We Assholes were in the lovely town of Portsmouth, New Hampshire over the weekend for a film festival, but little did we know we’d be joined by a 4th on Saturday – the king of the assholes himself, Donald Trump. Don’t worry, we managed not to catch fleas or throw pies, and we did see plenty of great movies.
Command and Control was one of them, a super scary documentary about that one time in 1980 when American almost launched a nuclear weapon ON ITSELF. Well, scratch that: no “almost” about it – the bomb was in fact compromised, and it just luckily failed to obliterate humanity. This whole thing happened before I was born, when my mother was just a pixie-haired 19 year old – roughly the same age, incidentally, as the men charged with preventing the doom of civilization
Even the best-case scenario, which the military obviously deems adequate, sounds terrifying: the Titan II, a big-ass missile carrying the biggest warhead on the books, was bunkered in an underground silo manned by teenagers not skilled or disciplined enough to get a better posting. And why are we surprised that shit went down?
It was end of shift when two little words heard over the radio would change everything -“Uh oh!” – not words you want to hear when a weapon of mass destruction is at stake. Some kid used a ratchet rather than a wrench, and an 8 pound socket was dropped. Picture, for a moment, what this giant missile really looked like: from the bottom, you couldn’t even see the warhead, which was at the top, 8 stories up. The boys, working somewhere in the middle, dropped a big hunk of metal which made 1 bad bounce, tearing a chunk into the side of the missile which immediately began spurting oil. Nobody really wanted to own up to this possibly extinction-level fuck-up, so a half hour went by before anyone with any authority knew what was going on. And this being a government operation, a further 8-10 hours went by before anything was done about it. So the bottom fuel compartment was emptying quickly, which meant the top part was about to collapse in on itself at any moment, likely causing a huge-ass explosion even not counting the fact that a MOTHER FUCKING WMD WAS SITTING ON TOP!
Since I’m writing this and you’re reading this, we didn’t get wiped off the face of the earth, but the thing that saved us was dumb luck. The bile will rise in your throat watching this, knowing how close we came. The lady behind me uttered “Oh Jesus” 17 times before I lost count. But Command and Control, based on Eric Shlosser’s book of the same name, tells about that ONE time in 1980 when everything almost went black. That one time. This documentary lets us know that in fact, there have been hundreds, maybe thousands of accidents involving nuclear missiles. Every single day that some dopey American doesn’t accidentally kill us all is a miracle, and that reliance on constant miracles doesn’t exactly sit well with me.
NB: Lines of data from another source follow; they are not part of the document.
/-! ### Start and join (R380, R381) -/

/-- A unit on a pair base enters RUN or RUN-DEGRADED by command: it joins a running PRIMARY, or is PRIMARY.
Log: 80 (DEDUCED). -/
def Block.pairEnterRun (b : Block) : Block :=
  if !b.onPair then b
  else
    let p := b.red.partner
    let b := { b with red := { b.red with departed := false, received := false } }
    if b.fgetB F.RED_STAT_PAIR_OK ∧ p.role = rolePrimary ∧ (p.state = stRun ∨ p.state = stRunDegraded) then b.joinAs sySyncing
    else b.bePrimary (b.red.echoed + 1)

/-- The unit has waited for JOIN_WAIT. -/
def Block.joinWaited (b : Block) : Bool := decide (b.red.joinAt + 1000000 * b.fget F.RED_TIMING_JOIN_WAIT ≤ b.clk)

/-- JOIN_WAIT_EXPIRY: a partner that answered and is itself starting is waited for (R380). Log: 158 (DEDUCED). -/
def execJoinWaitExpiry (s : State) : Host.Outcome State Fault Refusal := lift (fun b =>
  if !b.red.joining || !b.joinWaited then b
  else if b.fgetB F.RED_STAT_PAIR_OK ∧ (b.red.partner.state = stStart ∨ b.red.partner.role = rolePrimary) ∧ b.pwr.base = .unitB then b
  else b.primaryBeside.finishStart b.runState 0) s

/-- A force entry as carried. -/
def joinForce (b : Block) (e : Nat × Nat × Nat × Nat × Nat) : FrcEntry :=
  { vid := e.1, tag := e.2.1, value := e.2.2.1, level := e.2.2.2.1, time := e.2.2.2.2,
    output := !(b.outsOf e.1).isEmpty, orphan := none }

/-- A number is added to a list of those copied, once. -/
def addOnce (l : List Nat) (n : Nat) : List Nat := if l.contains n then l else l ++ [n]

/-- The context, or the pattern of the logical slot, has been copied. -/
def Block.joinCopied (b : Block) (c : Nat) : Block := { b with red := { b.red with copied := addOnce b.red.copied c } }

def Block.joinPatCopied (b : Block) (l : Nat) : Block := { b with red := { b.red with patterns := addOnce b.red.patterns l } }

/-- A context that runs on the partner and is STOPPED here runs again, where it has a place. -/
def Block.joinRevive (b : Block) (c : Nat) : Block :=
  if b.ctxState c = csStopped ∧ b.fgetB (F.CTX_STATE_PLACED c) then
    ((b.fset (F.CTX_STATE_STOP_WHY c) 0).setCtxState c (b.restState c)).aimCtx c
  else b

/-- A context of the partner: its slots, flags, own globals and published values, and whether it is stopped. -/
def Block.joinContext (b : Block) (c : Nat) (slots : List Word) (flags : Nat) (own : List (Nat × Nat)) (stopped : Bool) (why : Nat) : Block :=
  let b := b.modCx c fun x => { x with slots := slots, flags := flags, own := own }
  let b := { b with globals := own.foldl (fun m (e : Nat × Nat) => mapSet m e.1 e.2) b.globals }
  (if stopped then b.stopCtx c why else b.joinRevive c).joinCopied c

/-- What a physical slot's pattern holds. -/
def Block.joinValues (b : Block) (k : Nat) (q : JoinPat) : Block :=
  match b.pat k with
  | some p => b.setPat k { p with
      vals := q.vals, rhs := q.rhs, sol := q.sol, factTau := q.tau, fact := q.factor, pend := q.pend, pendCert := q.pendCert }
  | none => b

/-- A pattern of the partner. -/
def Block.joinPattern (b : Block) (l : Nat) (q : JoinPat) : Block :=
  match b.psOf l with
  | none => b
  | some k => ((b.joinValues k q).setReg (Reg.SOL_FACT k) q.fact).joinPatCopied l

/-- The force table of the partner. -/
def Block.joinForces (b : Block) (table : List (Nat × FrcEntry)) : Block :=
  { b with frc := { b.frc with table := table, stored := table } }.frcShow.celRequest .forceTable

/-- An item arrives at the joining standby. -/
def Block.joinTake (b : Block) (i : JoinItem) : Block :=
  match i with
  | .context c slots flags own stopped why => b.joinContext c.val slots flags own stopped why
  | .pattern l p => b.joinPattern l.val p
  | .forces t => b.joinForces ((upto t.length).map fun i => (i, joinForce b (nth (0, 0, 0, 0, 0) t i)))
  | .hart ch vars status time => b.setHartItem ch.val { vars := vars, status := status, updated := true, time := time }

/-- Everything is copied: contexts and the patterns of the logical slots. -/
def Block.allCopied (b : Block) : Bool :=
  b.abcCtxs.all b.red.copied.contains && ((upto 8).filter fun l => (b.psOf l).isSome).all b.red.patterns.contains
People with an awful lot of medals on their uniforms refer to the nuclear program as a “seat of the pants operation”; then-secretary of defense Harold Brown says about safety “we probably didn’t worry about it enough.” Gulp.
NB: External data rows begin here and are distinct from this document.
-- ==== Sys2Proof/Machine/Security.lean ====
section
/-! DEFINITION. The service port: the unlock token and what its acceptance destroys (R458, R459, R464 to R466, R468, R469). -/

namespace Sys2Proof.Machine

def secOk : Nat := 0
def secSignature : Nat := 1
def secSerial : Nat := 2
def secCount : Nat := 3
def secState : Nat := 4

/-- The token's words: serial number, unlock count, signature (R464). -/
def Block.token (b : Block) : List Nat := (upto 19).map fun w => b.regN (Reg.SEC_TOKEN w)

/-- The signature is valid for an unrevoked vendor key. -/
def Block.tokenSigned (b : Block) : Bool :=
  (upto 4).any fun k => !bit (b.fget secRevoked) k &&
    Config.ed25519 (Config.vendorKey k) (fBytes (b.token.take 3)) (fBytes (b.token.drop 3))

/-- The code of an unlock attempt, in the order of R466. Log: 115 (DEDUCED). -/
def Block.tokenJudge (b : Block) : Nat :=
  if !b.tokenSigned then secSignature
  else if nth 0 b.token 0 + 2 ^ 32 * nth 0 b.token 1 ≠ b.pair Reg.SYS_SERIAL_LO then secSerial
  else if nth 0 b.token 2 ≠ b.fget secUnlocks then secCount
  else if b.modState ≠ stCommission ∨ b.fgetB secErased then secState
  else secOk

/-- The steps of R465: every session closes and the keys are erased; the unlock is counted and recorded; SVC is enabled. -/
def Block.unlockAccepted (b : Block) : Block :=
  let b := b.forAll (b.ssp.sessions.map (·.num)) Block.closeSession
  let b := ((b.fset secErased 1).addSat secUnlocks 1).event 0xF8 0 [Reg.BLK_STAT 0xF8]
  b.fset secSvc 1

/-- A value written to SEC_CMD. -/
def Block.secCommand (b : Block) (v : Nat) : Block :=
  let b := b.fset F.SEC_CMD_CMD 0
  if !bit v 0 then b
  else
    let code := b.tokenJudge
    let b := b.forAll (upto 19) fun b w => b.setRegN (Reg.SEC_TOKEN w) 0
    let b := b.fset secResult code
    if code = secOk then b.unlockAccepted else b.raiseEvt 0xF8 1

def Block.secCmdWrite (b : Block) (r : Requester) (v : Nat) : Block := b.cmdWrite r Reg.SEC_CMD v [] fun b => b.secCommand v

/-- UNLOCK. Log: 115 (DEDUCED). -/
def execUnlock (r : Requester) (s : State) : Host.Outcome State Fault Refusal := lift (fun b => b.secCmdWrite r 1) s

end Sys2Proof.Machine
end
Today, in 2016, the U.S. still has 7000 nuclear weapons just waiting for an accident to happen. And to make matters worse, they’re threatening to elect a buffoon named Donald to hover his dumb little fingers over the big red button. So here’s the thing: accidents happen all the time. Most are covered up. American nuclear weapons have taken American life. But the bigger the accident, the more loss of life. And if there’s a big accident, there’s a mushroom cloud and ten million dead instantly. Who’s going to tell Donald to stand down, that this is “friendly fire” and not a button-pushing incident? No one. That guy will be dead. His superiors will be dead. It’ll just be Donald and his excellent decision making between us and all-out global war. Oh sweet Jesus – if this film isn’t another in a long list of compelling reasons not to vote for this guy, I don’t know what is.